Congiunzioni astrali: ci sono bottiglie di cui si smette di parlare. Qualche anno fa durante il primo e proficuo innamoramento per i vini naturali – che fu parallelo e in qualche modo determinante allo sviluppo di decine di blog enologici – era impossibile non imbattersi in un post dedicato al Chianti classico Le trame di Giovanna Morganti. Il suo modo tradizionale di intendere un territorio e un vitigno, tanto amato quanto spesso frainteso come il Sangiovese, l’ha resa involontaria protagonista di uno scontro allora aspro, ora ammorbidito dal potere delle mode, tra quelli del “basta che sia del contadino” e quelli del “ben vengano i naturali, ma il vino deve essere prima di tutto enologicamente perfetto, senza puzzette e difetti”.
Una guerra di religione di cui ancora oggi udiamo l’eco stonato. Più dei viaggi messianici in cantina, delle verticali, dei post adoranti, che oggi si ricorda più google che i tanti autori appassionati. Eppure i vini di Giovanna sono ancora un’espressione splendida, autentica e vigorosa delle potenzialità dei rossi toscani, il cui successo internazionale li ha spesso deformati in campioni di precisione, tutto legno, costanza e morbidezza.

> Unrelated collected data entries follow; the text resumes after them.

-- ==== Sys2Proof/Laws/Observe.lean ====
section
/-! SUPPORT. An observation of a known value is that value, of an unknown one the draw (R11); and an observation
tells codes, positions and the trace as the state has them. -/

namespace Sys2Proof.Machine

variable (r k : Nat)

@[simp] theorem observedData_some (look : Look) (v : Half) : observedData r look (some v) = v := rfl
@[simp] theorem observedData_none (look : Look) :
    observedData r look none = Config.dataDraw r look := rfl
@[simp] theorem observedLevel_some (look : Look) (line : ControlLine) (l : Level) :
    observedLevel r look line (some l) = l := rfl
@[simp] theorem observedLevel_none (look : Look) (line : ControlLine) :
    observedLevel r look line none = Config.levelDraw r look line := rfl

theorem seenLines_of_outputs {s : State} (h : s.dir = ⟨true, true⟩) : s.seenLines = s.lines := by
  simp [State.seenLines, h]

theorem seen_of_outputs {s : State} (h : s.dir = ⟨true, true⟩) : s.seen r k = s.lines.observed r k := by
  rw [State.seen, seenLines_of_outputs h]

@[simp] theorem code_observed (i : FaultInfo) : (i.observed r k).code = i.code := by cases i <;> rfl

@[simp] theorem reqIndex_observed (f : FaultRecord) : (f.observed r k).reqIndex = f.reqIndex := rfl

@[simp] theorem observation_trace (s : State) : (s.observation r k).trace = s.trace := rfl

@[simp] theorem observation_faults_length (s : State) :
    (s.observation r k).faults.length = s.faults.length := by simp [State.observation]

@[simp] theorem observation_captures_length (s : State) :
    (s.observation r k).captures.length = (s.captures r).length := by simp [State.observation]

end Sys2Proof.Machine
end

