/-! # Faults and forbidden runs -/

section
namespace Sys2Proof.Machine

/-! ## Who records a fault (R202, R203) -/

/-- Settles O34: only a contract test records a fault in `exec`, and the tables of these four requests
have none. -/
theorem faultFreeRequests : Obligations.FaultFreeRequests := by
  intro i s t hi h
  obtain ⟨m, -, htab⟩ := exec_next h
  obtain hsame | ⟨rfl, -⟩ := (tableOf_row htab).records
  · exact hsame
  · obtain ⟨c, rfl⟩ | ⟨v, rfl⟩ | ⟨c, p, rfl⟩ | rfl := hi <;> cases htab

/-- Settles O54: the invariant holds along the run, and with it the order of the records. -/
theorem oneFaultPerRequest : Obligations.OneFaultPerRequest := by
  intro p variant port mem s t k hm hc hrun
  have hinv : t.Inv := (construct_inv hm hc).of_run hrun
  exact hinv.records.recordsUpTo

/-- Settles O8: the codes are the table's own. -/
theorem faultCodes : Obligations.FaultCodes :=
  ⟨fun _ => rfl, fun _ => rfl, fun _ _ _ _ => rfl, fun _ _ _ _ => rfl, fun _ _ => rfl, fun _ => rfl⟩

/-! ## Interleaving (R211 (2)) -/

/-- While the request `j` is in flight no table of another request is consulted. -/
theorem microStep_interleaved {s : State} {i j : Instr} {m : MicroStep} (hs : s.seq = .busy j m)
    (hne : j ≠ i) (first : MicroStep) (table : MicroStep → Host.Outcome State Fault Refusal) :
    s.microStep i first table = .refused .interleaved := by
  simp [State.microStep, hs, hne]

/-- Settles O11. -/
theorem interleavingHasNoMove : Obligations.InterleavingHasNoMove := by
  intro s i j m hs hne
  rw [exec_eq_microStep, microStep_interleaved hs hne]

end Sys2Proof.Machine
end

/-! # Inside a strobe pulse, and between requests (R225, R226, R227) -/

section
namespace Sys2Proof.Machine

/-- WR is low only within a request, before the micro-step that raises it (R226, R227). -/
theorem State.SeqOk.raisesStrobe_of_low {s : State} (h : s.SeqOk)
    (hlow : s.lines.wr = some .low) :
    ∃ i m, s.seq = .busy i m ∧ m.raisesStrobe = true := by
  cases hs : s.seq with
  | idle =>
    obtain ⟨hwr, -⟩ := h.of_idle hs
    simp [hlow] at hwr
  | busy i m =>
    obtain ⟨hwr, -⟩ := h.of_busy hs
    refine ⟨i, m, rfl, ?_⟩
    cases hm : m.raisesStrobe with
    | true => rfl
    | false => simp [hlow, hm] at hwr

/-- What the micro-step that raises the strobe shows on the bus is the rise and nothing else. -/
theorem BusMove.rise {m : MicroStep} {s t : State} (hb : BusMove m s t)
    (hv : s.cfg.valid = true) (hm : m.raisesStrobe = true) :
    t.trace = s.trace ++ [.cs s.cfg.writeStrobeMask] ∧
      t.lines = { s.lines with wr := some .high } := by
  obtain ⟨hno, -⟩ | ⟨e, -, hrise, htr, hl⟩ := hb
  · simp [hm] at hno
  · obtain rfl := hrise hm
    exact ⟨htr, hl.trans (driveHigh_wr hv s.lines)⟩

/-- Settles O50: WR is low only where the strobe is to be raised, and the row there raises it. -/
theorem nothingInsideAPulse : Obligations.NothingInsideAPulse := by
  intro s h hlow
  obtain ⟨i, m, hs, hm⟩ := h.sequencer.raisesStrobe_of_low hlow
  obtain ⟨t, hx, -⟩ := h.exec_seqOk (.inl hs)
  have hrow : Row i m s t := tableOf_row ((exec_at (.inl hs)).symm.trans hx)
  exact ⟨t, (step_busy hs).trans hx, hrow.bus.rise h.valid hm⟩

theorem Event.busHazard.low {c : BusContext} {l : Lines} {e : Event} (h : e.busHazard c l) :
    l.wr = some .low := by
  cases e with
  | dw v => exact h
  | cs m => exact h.1
  | cr m => exact h.1
  | read a v => exact h.elim
  | delay n => exact h.elim
  | cfg p m => exact h.elim

/-- The rise of the strobe does not touch RS (R101 (2)). -/
theorem not_busHazard_rise {c : BusContext} (hv : c.valid = true) (l : Lines) :
    ¬ (Event.cs c.writeStrobeMask).busHazard c l :=
  fun h => h.2 (masksApart hv).wr_rs

/-- Settles O49: a hazard needs WR low, and there the only event is the rise of the strobe. -/
theorem noBusHazard : Obligations.NoBusHazard := by
  intro s t e h hstep htr hhaz
  obtain ⟨u, hu, hrise, -⟩ := nothingInsideAPulse s h hhaz.low
  obtain rfl : u = t := by simpa [hstep] using hu.symm
  obtain rfl : e = .cs s.cfg.writeStrobeMask := by simpa [htr] using hrise
  exact not_busHazard_rise h.valid s.lines hhaz

/-- Settles O52: the invariant holds along the run and tells it for IDLE. -/
theorem idleHighBetweenRequests : Obligations.IdleHighBetweenRequests := by
  intro p variant port mem s t k hm hc hrun hidle
  obtain ⟨hwr, -⟩ := ((construct_inv hm hc).of_run hrun).sequencer.of_idle hidle
  exact hwr

end Sys2Proof.Machine
end

/-! # Every request ends in its steps (R231) -/

section
namespace Sys2Proof.Machine

/-- The request `i`, accepted at position `p` of the stream, is in flight or has just ended. -/
def State.Serving (s : State) (i : Instr) (p : Nat) : Prop :=
  (∃ m, s.seq = .busy i m ∧ s.reqIndex = p) ∨ (s.seq = .idle ∧ s.reqIndex = p + 1)

section
variable {s t : State} {i : Instr} {p : Nat}

theorem Row.serving {m : MicroStep} (h : Row i m s t) : t.Serving i s.reqIndex := by
  obtain ⟨u, hu, ⟨m', -, rfl⟩ | rfl⟩ := h
  · exact .inl ⟨m', rfl, hu.position⟩
  · exact .inr ⟨rfl, congrArg (· + 1) hu.position⟩

/-- A request in flight has a step left, so with none left it has ended. -/
theorem State.Serving.ended (hsv : s.Serving i p) (h : s.Inv) (hleft : s.stepsLeft = 0) :
    s.seq = .idle ∧ s.reqIndex = p + 1 := by
  obtain ⟨m, hs, -⟩ | hend := hsv
  · obtain ⟨t, hx, -⟩ := h.exec_seqOk (.inl hs)
    have hrow := h.exec_stepsLeft (.inl hs) hx
    rw [← stepsLeft_busy hs] at hrow
    omega
  · exact hend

In bocca è un trionfo di succo e beva. Carnoso, ricco, vivace, con un bel corpo e un’acidità sostenuta che lo rende longevo e dannatamente gastronomico. Specie se a Pasqua ci avete abbinato un diversamente vegano piatto di costolette di agnello. Insomma, se questo è un vino da 5, io sono il più grande centometrista mai esistito.